Reproduce the records exactly through the line with "inductive Party".

[[ INPUT DATA, beginning ]]

-- ==== Sys2Proof/Machine/TypesSync.lean ====
section
/-! DEFINITION. State of the landing units and the stairwell (R235 to R258, R526) beside the SYNC registers. -/

namespace Sys2Proof.Machine

/-- Who waits at an object. -/
inductive Party
  | alcove (n : Nat)
  | hallController (h : Nat)
  /-- operation `op` of work queue `q` -/
  | operation (q op : Nat)
  | annealer (h : Nat)
  deriving DecidableEq, Repr

/-- A place in a waiter list (R239). -/
structure Waiter where
  agent : Nat
  party : Party
  count : Nat
  deriving DecidableEq, Repr

/-- A token queue. -/
structure TokenQ where
  valid : Bool
  limit : Nat
  value : Nat
  anchored : Bool
  anchor : Nat
  anchorTokens : Nat
  overflows : Nat
  waiters : List Waiter
  deriving DecidableEq, Repr

def TokenQ.reset : TokenQ :=
  { valid := false, limit := 0, value := 0, anchored := false, anchor := 0, anchorTokens := 0,
    overflows := 0, waiters := [] }

/-- How an unreleased arrival counts (R241, R242). -/
inductive ArrivalKind
  | counted | held | excess
  deriving DecidableEq, Repr

/-- An arrival-table entry (R245). -/
structure Arrival where
  agent : Nat
  phase : Nat
  kind : ArrivalKind
  deriving DecidableEq, Repr

/-- A waiter of a landing (R244). -/
structure LandWaiter where
  agent : Nat
  party : Party
  phase : Nat
  deriving DecidableEq, Repr

/-- A landing: its record of R258 and its generation under way. -/
structure Landing where
  valid : Bool
  system : Bool
  timed : Bool
  slackIrq : Bool
  tree : Nat
  count : Nat
  sln : Nat
  releaseNext : Nat
  period : Nat
  slackWarn : Int
  stall : Nat
  generation : Nat
  phase : Nat
  lastAgent : Nat
  slack : Int
  minSlack : Int
  spread : Nat
  doubles : Nat
  lateReleases : Nat
  arrivals : List Arrival
  waiters : List LandWaiter
  /-- the local count is complete, and an ascent is sent where one is due -/
  localDone : Bool
  /-- tread of the completion of the generation -/
  completed : Option Nat
  /-- R48 decided the generation LATE -/
  late : Bool
  firstTread : Option Nat
  lastTread : Nat
  /-- STALL is reported for this generation -/
  stalled : Bool
  /-- PERIOD 0 and released once: untimed until RELEASE_NEXT changes (R246) -/
  spent : Bool
  deriving DecidableEq, Repr

def Landing.reset : Landing :=
  { valid := false, system := false, timed := false, slackIrq := false, tree := 0, count := 0, sln := 0,
    releaseNext := 0, period := 0, slackWarn := 0, stall := 0, generation := 0, phase := 0, lastAgent := 0,
    slack := 0, minSlack := 0, spread := 0, doubles := 0, lateReleases := 0, arrivals := [], waiters := [],
    localDone := false, completed := none, late := false, firstTread := none, lastTread := 0, stalled := false,
    spent := false }

/-- A stairwell tree entry (R251). -/
structure Tree where
  valid : Bool
  parentValid : Bool
  parentPort : Nat
  childMask : Nat
  deriving DecidableEq, Repr

def Tree.reset : Tree := { valid := false, parentValid := false, parentPort := 0, childMask := 0 }

/-- An SLN map entry (R251, R258). -/
structure SlnEntry where
  valid : Bool
  hall : Nat
  landing : Nat
  deriving DecidableEq, Repr

def SlnEntry.reset : SlnEntry := { valid := false, hall := 0, landing := 0 }

/-- An operation on its way to a landing unit (R237). -/
inductive SyncOp
  | signal (hall idx agent count : Nat)
  | wait (hall idx agent count : Nat) (party : Party)
  /-- the answer goes to predicate `dst` of the party -/
  | try (hall idx agent count : Nat) (party : Party) (dst : Nat)
  | arrive (hall idx agent phase : Nat)
  | landWait (hall idx agent phase : Nat) (party : Party)
  | ascent (port phase : Nat) (resend : Bool) (tree sln : Nat)
  | descent (port phase : Nat) (resend : Bool) (tree sln : Nat)
  deriving DecidableEq, Repr

/-- Landing units and stairwell. Objects have the key hall × 4,096 + index. -/
structure SyncSt where
  queues : Tbl TokenQ
  landings : Tbl Landing
  trees : Tbl Tree
  slns : Tbl SlnEntry
  /-- operations on their way, in order of issue -/
  net : List SyncOp
  deriving DecidableEq, Repr

def SyncSt.reset : SyncSt := { queues := [], landings := [], trees := [], slns := [], net := [] }

end Sys2Proof.Machine
end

[[ INPUT DATA, end ]]

## [SOLUTION]
-- ==== Sys2Proof/Machine/TypesSync.lean ====
section
/-! DEFINITION. State of the landing units and the stairwell (R235 to R258, R526) beside the SYNC registers. -/

namespace Sys2Proof.Machine

/-- Who waits at an object. -/
inductive Party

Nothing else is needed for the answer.